In recent years, a series of GWAS in European populations have identified 16 endometrial cancer genetic risk regions (Table 1). The first endometrial cancer GWAS, reported in 2011, identified a novel genetic risk region at 17q12, intronic to HNF1B (19). This study involved a stage I GWAS of 1,265 endometrioid endometrial cancer cases and 5,190 controls, followed by stage II validation of 47 genetic variants in 3,957 cases and 6,886 controls. This finding was directionally concordant in a subsequent GWAS by the Epidemiology of Endometrial Cancer Consortium (E2C2), including 4,989 cases across two stages (20). A meta-analysis of these two GWAS studies, with a third GWAS from the National Study of Endometrial Cancer Genetics, totaling 4,907 cases, identified a new, intergenic, risk region at chromosome 6p22.3 (14).

The identification of additional endometrial cancer genetic risk regions has required collaboration and data sharing in order to achieve the sample sizes (and hence statistical power) required for the identification of variants with modest effect sizes. To this end, the Endometrial Cancer Association Consortium (ECAC) was established to conduct large-scale meta-analyses of GWAS data. ECAC is an ongoing collaboration which currently includes 12 research groups, based in Europe, Australia, and the USA, providing access to genetic and other information for more than 9,000 endometrial cancer cases of European ancestry.

Around the time that ECAC was established, a custom genotyping array (“iCOGS”) was designed to test genetic associations with the risk of hormone-related cancers. The content of the iCOGS ∼200K SNP genotyping array (21) is enriched for genetic variants with some prior evidence of association with one or more hormonal cancer, including variants selected on the basis of the first endometrial cancer GWAS. The genotyping of 4,402 ECAC cases on the iCOGS genotyping array, combined with previous GWAS data, led to the identification of five novel endometrial cancer risk regions (Table 1; ref. 15) and allowed for fine-mapping studies of the known signals at HNF1B (16) and CYP19A1 (17) risk regions (the later had been previously identified in several candidate gene studies; e.g., ref. 22).

Recently, ECAC genotyped an additional 2,689 endometrial cancer cases using the OncoArray array (23). Along with data from the iCOGS projects, E2C2, the first release of the UK Biobank, and a new GWAS conducted by the Women's Health Initiative, this resulted in the largest endometrial cancer meta-GWAS to date (12,906 cases), enabling us to identify a further nine genetic regions associated with endometrial cancer risk (24). One previously identified region, near AKT1 on 14q32 (15), was not replicated by this analysis at a genome-wide level of significance, bringing the total number of established genetic risk regions for endometrial cancer to 16.

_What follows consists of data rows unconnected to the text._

-- ==== Sys2Proof/Safety.lean ====
section
/-! DEFINITION. The terms claims are made in: what a request leaves unchanged, what a side is answered, the frames
lying in a ring, the inputs that keep to the protocol, and the invariants of a safe run. -/

namespace Sys2Proof.Machine

open Host (Outcome)

/-! ### Frames of a statement: what changes and what does not -/

/-- A piece of the block's state outside the ports. -/
inductive Part where
  | prod (g : Ring)
  | cons (g : Ring)
  | reg (p : Ptr)
  | seen (p : Ptr)
  | mem (g : Ring)
  | status
  | enable
  | events (sd : Side)
  deriving DecidableEq, Repr

/-- A piece is the same in two states; a backing store when every byte reads the same. -/
def samePart (s t : State) : Part → Prop
  | .prod g => t.prodPos.get g = s.prodPos.get g
  | .cons g => t.consPos.get g = s.consPos.get g
  | .reg p => t.reg.get p = s.reg.get p
  | .seen p => t.seen.get p = s.seen.get p
  | .mem g => ∀ i, (t.store.get g).read i = (s.store.get g).read i
  | .status => t.intStatus = s.intStatus
  | .enable => t.intEnable = s.intEnable
  | .events sd => t.events.get sd = s.events.get sd

/-- The operand registers of a port (spec/10_state.md R25) are the same. -/
def sameOperands (p q : Port) : Prop :=
  q.txn = p.txn ∧ q.wdata = p.wdata ∧ q.wbyte = p.wbyte ∧ q.pbuf = p.pbuf

/-- Of the whole state only the named pieces and the result registers of the issuing port differ: every other piece,
the parameters, the inputs to come, how long a pointer has waited to cross, the whole port of the other side and the
operand registers of the issuing port are unchanged. The clause `operands` says, of a state after the operation has
ended, what the model chose (DESIGN CHOICE, log 21) and no rule of the spec. -/
structure UnchangedBut (parts : List Part) (s t : State) : Prop where
  same : ∀ p, p ∉ parts → samePart s t p
  cfg : t.cfg = s.cfg
  inputs : t.inputs = s.inputs
  side : t.side = s.side
  quantum : t.quantum = s.quantum
  waited : t.waited = s.waited
  otherPort : t.port.get (otherSide s.side) = s.port.get (otherSide s.side)
  operands : sameOperands (s.port.get s.side) (t.port.get s.side)

/-- The operation ended and presented the result `r` at the issuing port (spec/30_encoding.md R103). -/
def Answered (s t : State) (r : Result) : Prop :=
  (t.port.get s.side).busy = none ∧ (t.port.get s.side).res = resultWord r

/-- The issuing side has no operation in progress and the right to issue the instruction
(spec/10_state.md R24, spec/30_encoding.md R107). -/
def Ready (i : Instr) (s : State) : Prop :=
  (s.port.get s.side).busy = none ∧ mayIssue s.side i = true

/-! ### Frames lying in a ring -/

/-- The payload of a view (spec/40_ring_ops.md R124): byte `i` is `mem[g][(off + i) mod C]`. -/
def payloadAt (s : State) (g : Ring) (off len : Nat) : List Byte :=
  (List.range len).map fun i => s.byteAt g (off + i)

/-- The length in the header at a position (spec/30_encoding.md R91, R94). -/
def lengthAt (s : State) (g : Ring) (pos : Nat) : Half := lengthOf (s.byteAt g pos) (s.byteAt g (pos + 1))

/-- The whole frames among the `avail` bytes from `pos` on, as a drain loop meets them
(spec/30_encoding.md R94, spec/43_agent_ops.md R168), and how many bytes they take. -/
def takeFrames (s : State) (g : Ring) : Nat → Nat → Nat → List (List Byte) × Nat
  | 0, _, _ => ([], 0)
  | fuel + 1, pos, avail =>
    if avail < 2 then ([], 0)
    else if avail < frameSize (lengthAt s g pos) then ([], 0)
    else
      let r := takeFrames s g fuel (pos + frameSize (lengthAt s g pos)) (avail - frameSize (lengthAt s g pos))
      (payloadAt s g (pos + 2) (lengthAt s g pos).toNat :: r.1, frameSize (lengthAt s g pos) + r.2)

/-- `avail`, the bytes between the consumer's position and a producer position (spec/40_ring_ops.md R123). -/
def availTo (s : State) (g : Ring) (pp : Word) : Nat := dist pp (s.consPos.get g) (s.cap g)

/-- The whole frames the consumer of `g` can drain when it sees the producer position `pp`. -/
def framesTo (s : State) (g : Ring) (pp : Word) : List (List Byte) × Nat :=
  takeFrames s g (availTo s g pp) (s.consPos.get g).toNat (availTo s g pp)

/-- The payloads enqueued on ring `g` and not yet drained, oldest first (spec/30_encoding.md R95). -/
def queued (s : State) (g : Ring) : List (List Byte) := (framesTo s g (s.prodPos.get g)).1

/-- "The logical span from `loc.cons_pos[g]` up to but not including `loc.prod_pos[g]` is a concatenation
of zero or more whole frames" (spec/30_encoding.md R95). -/
def StreamWhole (s : State) (g : Ring) : Prop :=
  (framesTo s g (s.prodPos.get g)).2 = availTo s g (s.prodPos.get g)

/-- The cause a drain gives when it finds no whole frame (spec/60_exceptions.md R200, R210). -/
def blockCause (s : State) (g : Ring) (pp : Word) : BlockCause :=
  if availTo s g pp < 2 then .header else .partialFrame

/-! ### Invariants -/

/-- Every register and position is in its range, reserved bits of the latch words are 0, the stores keep
their canonical form and list no index beyond the capacity (spec/10_state.md R20, R21, R31, R35, R37, R40;
spec/00_scope.md R7). -/
structure Ranged (s : State) : Prop where
  cfg : s.cfg.valid = true
  prod : ∀ g, (s.prodPos.get g).toNat < s.cap g
  cons : ∀ g, (s.consPos.get g).toNat < s.cap g
  reg : ∀ p, (s.reg.get p).toNat < s.cap (ptrRing p)
  seen : ∀ p, (s.seen.get p).toNat < s.cap (ptrRing p)
  status : s.intStatus &&& ~~~intMask = 0
  enable : s.intEnable &&& ~~~intMask = 0
  canonical : ∀ g, (s.store.get g).wf
  inStore : ∀ g, ∀ e ∈ s.store.get g, e.1 < s.cap g
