-- ==== Sys2Proof/Certificates/Slice0/Obligations.lean ====
section
/-! DEFINITION. What is claimed of the model, for the provers. Each docstring names the rules of spec/ it formalises. -/

open Sys2Proof Sys2Proof.Machine
open Host (Outcome)

/-! ### Reset -/

/-- "After reset every piece of state of the block is zero" (spec/10_state.md R46), for every choice of the
parameters; no operation is in progress, no event was emitted, INT_CLEAR reads 0 from either side. -/
def Obligations.ResetClearsTheBlock : Prop :=
  ∀ c : Config,
    (∀ g, ((State.resetWith c).prodPos.get g) = 0 ∧ ((State.resetWith c).consPos.get g) = 0) ∧
    (∀ p, ((State.resetWith c).reg.get p) = 0 ∧ ((State.resetWith c).seen.get p) = 0) ∧
    (State.resetWith c).intStatus = 0 ∧ (State.resetWith c).intEnable = 0 ∧
    (State.resetWith c).irq = false ∧
    (∀ g i, ((State.resetWith c).store.get g).read i = 0) ∧
    (∀ sd, ((State.resetWith c).port.get sd).busy = none ∧ (State.resetWith c).events.get sd = []) ∧
    (∀ sd, ∃ t, exec .regRdIntClear { State.resetWith c with side := sd } = .next t ∧
      (t.port.get sd).rdata = 0)

/-- The state right after reset in the terms of the protocol (spec/70_reset_and_hazards.md R231). -/
def Obligations.FreshRingsAreEmpty : Prop :=
  ∀ c : Config, c.valid = true → ∀ g : Ring, ∀ q : Nat,
    dist ((State.resetWith c).prodPos.get g) ((State.resetWith c).seen.get (pubCons g)) (c.cap g) = 0 ∧
    freeSpace ((State.resetWith c).prodPos.get g) ((State.resetWith c).seen.get (pubCons g)) (c.cap g) =
      c.cap g - 1 ∧
    dist ((State.resetWith c).seen.get (pubProd g)) ((State.resetWith c).consPos.get g) (c.cap g) = 0 ∧
    (State.resetWith c).prodPos.get g = 0 ∧
    (∃ t, exec (.drain g) { State.resetWith c with side := consumer g, quantum := q + 1 } = .next t ∧
      (t.port.get (consumer g)).busy = none ∧
      (t.port.get (consumer g)).res = resultWord (.wouldBlock .header)) ∧
    (State.resetWith c).intStatus = 0 ∧ (State.resetWith c).intEnable = 0 ∧
    (State.resetWith c).irq = false ∧
    (State.resetWith c).seen = (State.resetWith c).reg ∧
    (State.resetWith c).events = ⟨[], []⟩

/-! ### Steps -/

/-- A step performs the next input: a SYNC copies its pointer, `resume` goes on with the operation in progress,
`issue` presents the request and runs exactly the instruction its word decodes to, in a turn as long as
SYNC_LATENCY lets it be, and the SYNC steps that are due follow; a word that is no operation is refused; with
no input nothing happens. The inputs and the turns are the model's own (log 2, log 3, log 12). -/
def Obligations.StepRunsTheDecodedInstruction : Prop :=
  ∀ s : State,
    (s.inputs = [] → step s = .next s) ∧
    (∀ p rest, s.inputs = .sync p :: rest → step s = .next (s.settle 1 ((s.setInputs rest).syncPtr p))) ∧
    (∀ sd n rest, s.inputs = .resume sd n :: rest →
      step s = .next (s.settle (s.inputActions (.resume sd n)) (run (s.turn n) sd (s.setInputs rest)))) ∧
    (∀ sd rq n rest i, s.inputs = .issue sd rq n :: rest → decode rq.txn = .ok i →
      step s = settleNext s (s.issueActions i n) (exec i ((s.setInputs rest).present sd rq (s.turn n)))) ∧
    (∀ sd rq n rest e, s.inputs = .issue sd rq n :: rest → decode rq.txn = .error e →
      step s = .refused (.badEncoding e))

/-- With SYNC_LATENCY unbounded, its default (spec/00_scope.md R7, 92_eei_decisions.md D9), a step is the input and
nothing more: a turn is as long as the input says, and no SYNC but the inputs' own takes place. The inputs and the
turns are the model's own (log 2, log 3). -/
def Obligations.UnboundedLatencyAddsNothing : Prop :=
  ∀ s : State, s.cfg.syncLatency = none →
    (∀ p rest, s.inputs = .sync p :: rest → step s = .next ((s.setInputs rest).syncPtr p)) ∧
    (∀ sd n rest, s.inputs = .resume sd n :: rest → step s = .next (run n sd (s.setInputs rest))) ∧
    (∀ sd rq n rest i, s.inputs = .issue sd rq n :: rest → decode rq.txn = .ok i →
      step s = exec i ((s.setInputs rest).present sd rq n))

/-- SYNC_LATENCY = `l` (spec/00_scope.md R7, 92_eei_decisions.md D9, U2; read as in log 12): after every step that takes
an input, a pointer whose copy is stale has waited fewer than `l` atomic actions, counted from the store that
made it stale; and every atomic action of the step counts, which `CountedActionsArePerformed` ties to the actions
performed. With `l = 0` no copy is ever stale. -/
def Obligations.LatencyBoundsTheWait : Prop :=
  ∀ (s t : State) (p : Ptr) (l : Nat), s.cfg.syncLatency = some l → s.inputs ≠ [] → step s = .next t →
    t.seen.get p ≠ t.reg.get p →
      t.waited.get p < l ∧
      (s.seen.get p = s.reg.get p → t.waited.get p = 0) ∧
      (s.seen.get p ≠ s.reg.get p → t.waited.get p = s.waited.get p + s.stepActions)

/-- The same along a run: from a state in which the copy of `p` is its register's value, a copy that goes stale in
the first step and stays stale for the `n` steps that follow has seen fewer than SYNC_LATENCY atomic actions of
any agent go by in them (92_eei_decisions.md D9, U2; log 12). What a step's count is, is said by
`CountedActionsArePerformed`. -/
def Obligations.StalePointerCrossesInTime : Prop :=
  ∀ (f : Nat → State) (n : Nat) (p : Ptr) (l : Nat), (f 0).cfg.syncLatency = some l →
    (∀ k, k ≤ n → step (f k) = .next (f (k + 1))) →
    (f 0).seen.get p = (f 0).reg.get p →
    (∀ k, k ≤ n → (f (k + 1)).seen.get p ≠ (f (k + 1)).reg.get p) →
    ((List.range n).map fun k => (f (k + 1)).stepActions).sum < l

/-- The parameters are "fixed before reset and never changed afterwards" (spec/00_scope.md R7). -/
def Obligations.ParametersNeverChange : Prop :=
  ∀ s t : State, step s = .next t → t.cfg = s.cfg

/-- A word of the opcode table placed by `withFetchWord` is executed by the very next step, at a port that
may issue it and with the block otherwise as it was (log 18); whole where SYNC_LATENCY is unbounded, its first
atomic action where it is bounded (log 12). -/
def Obligations.PlacedWordRunsNext : Prop :=
  ∀ (s : State) (nbits w : Nat) (i : Instr), decodeTableWord nbits w = some i →
    ∃ s', step (s.withFetchWord nbits w) =
        settleNext s (s.issueActions i (fullQuantum s.cfg)) (exec i s') ∧ Ready i s' ∧
      (s'.port.get s'.side).pbuf.length = i.payloadLength ∧ s'.quantum = s.turn (fullQuantum s.cfg) ∧
      s'.cfg = s.cfg ∧ s'.prodPos = s.prodPos ∧ s'.consPos = s.consPos ∧ s'.store = s.store ∧
      s'.reg = s.reg ∧ s'.seen = s.seen ∧ s'.intStatus = s.intStatus ∧ s'.intEnable = s.intEnable ∧
      s'.events = s.events ∧ s'.inputs = s.inputs ∧ s'.waited = s.waited ∧ s'.draws = s.draws ∧
      s'.port.get (otherSide s'.side) = s.port.get (otherSide s'.side)

/-- An operation cut into two turns does what it does in one: the atomic actions left over are performed
when the side goes on (spec/10_state.md R24, R45). -/
def Obligations.TurnsComposeForEveryInstruction : Prop :=
  ∀ (i : Instr) (s t : State) (m n : Nat), exec i { s with quantum := m } = .next t →
    exec i { s with quantum := m + n } = .next { run n s.side t with quantum := m + n }

/-! ### Encoding -/

/-- Words written out from the tables of spec/30_encoding.md R100, R101, R105, R106, one or more of each
family of operations. -/
def Obligations.WordsOfTheSpecDecode : Prop :=
  decode (.cmd 0x01010005) = .ok (.enqueue .rx 5) ∧
  decode (.cmd 0x02000000) = .ok (.drain .tx) ∧
  decode (.cmd 0x0400000C) = .ok (.ptrWrite .rxTailPub) ∧
  decode (.cmd 0x09000002) = .ok (.ack .error) ∧
  decode (.cmd 0x1200012C) = .ok (.generateRx 300) ∧
  decode (.rt 0x118) = .ok .regWrIntClear ∧
  decode (.rt 0x008) = .ok .regRdHostTxHeadPub ∧
  decode (.mt 0x300000007) = .ok (.memWr .rx 7) ∧
  decode (.cmd 0x08000003) = .error .badBitIndex ∧
  decode (.rt 0x01C) = .error .badRegisterOffset

/-- Decode and encode agree on every instruction with every operand. -/
def Obligations.DecodeOfEncodeIsTheInstruction : Prop :=
  ∀ i : Instr, decode (encode i) = .ok i

/-- A word that decodes is the word of the instruction it decodes to: no bit of a word is dropped, and "no
encoding executes as another" (spec/30_encoding.md R109). Every other word is rejected (R108 a, b, d). -/
def Obligations.DecodedWordIsTheEncodedOne : Prop :=
  ∀ (t : Txn) (i : Instr), decode t = .ok i → encode i = t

We have estimated that common genetic variants of the type that can be tagged by standard GWAS arrays potentially account for approximately 28% of the familial relative risk of endometrial cancer (24), and that the 16 risk variants identified to date account for approximately one quarter of this figure, suggesting that many more genetic risk variants remain to be found.

One limitation of the endometrial cancer GWAS conducted to date is that they have been almost exclusively restricted to European-ancestry populations. An early GWAS of 832 Chinese endometrial cancer cases did not find any associations at the GWAS significance threshold, likely due to its small sample size and the necessity of using mostly European-ancestry cases in the replication stages (25) because of a lack of genotyped East-Asian ancestry cases. The expansion of adequately powered endometrial cancer GWAS to wider populations is therefore a priority, as indeed it is for all types of cancer, in order to identify the risk variants which are most relevant to women with different ethnic backgrounds (26).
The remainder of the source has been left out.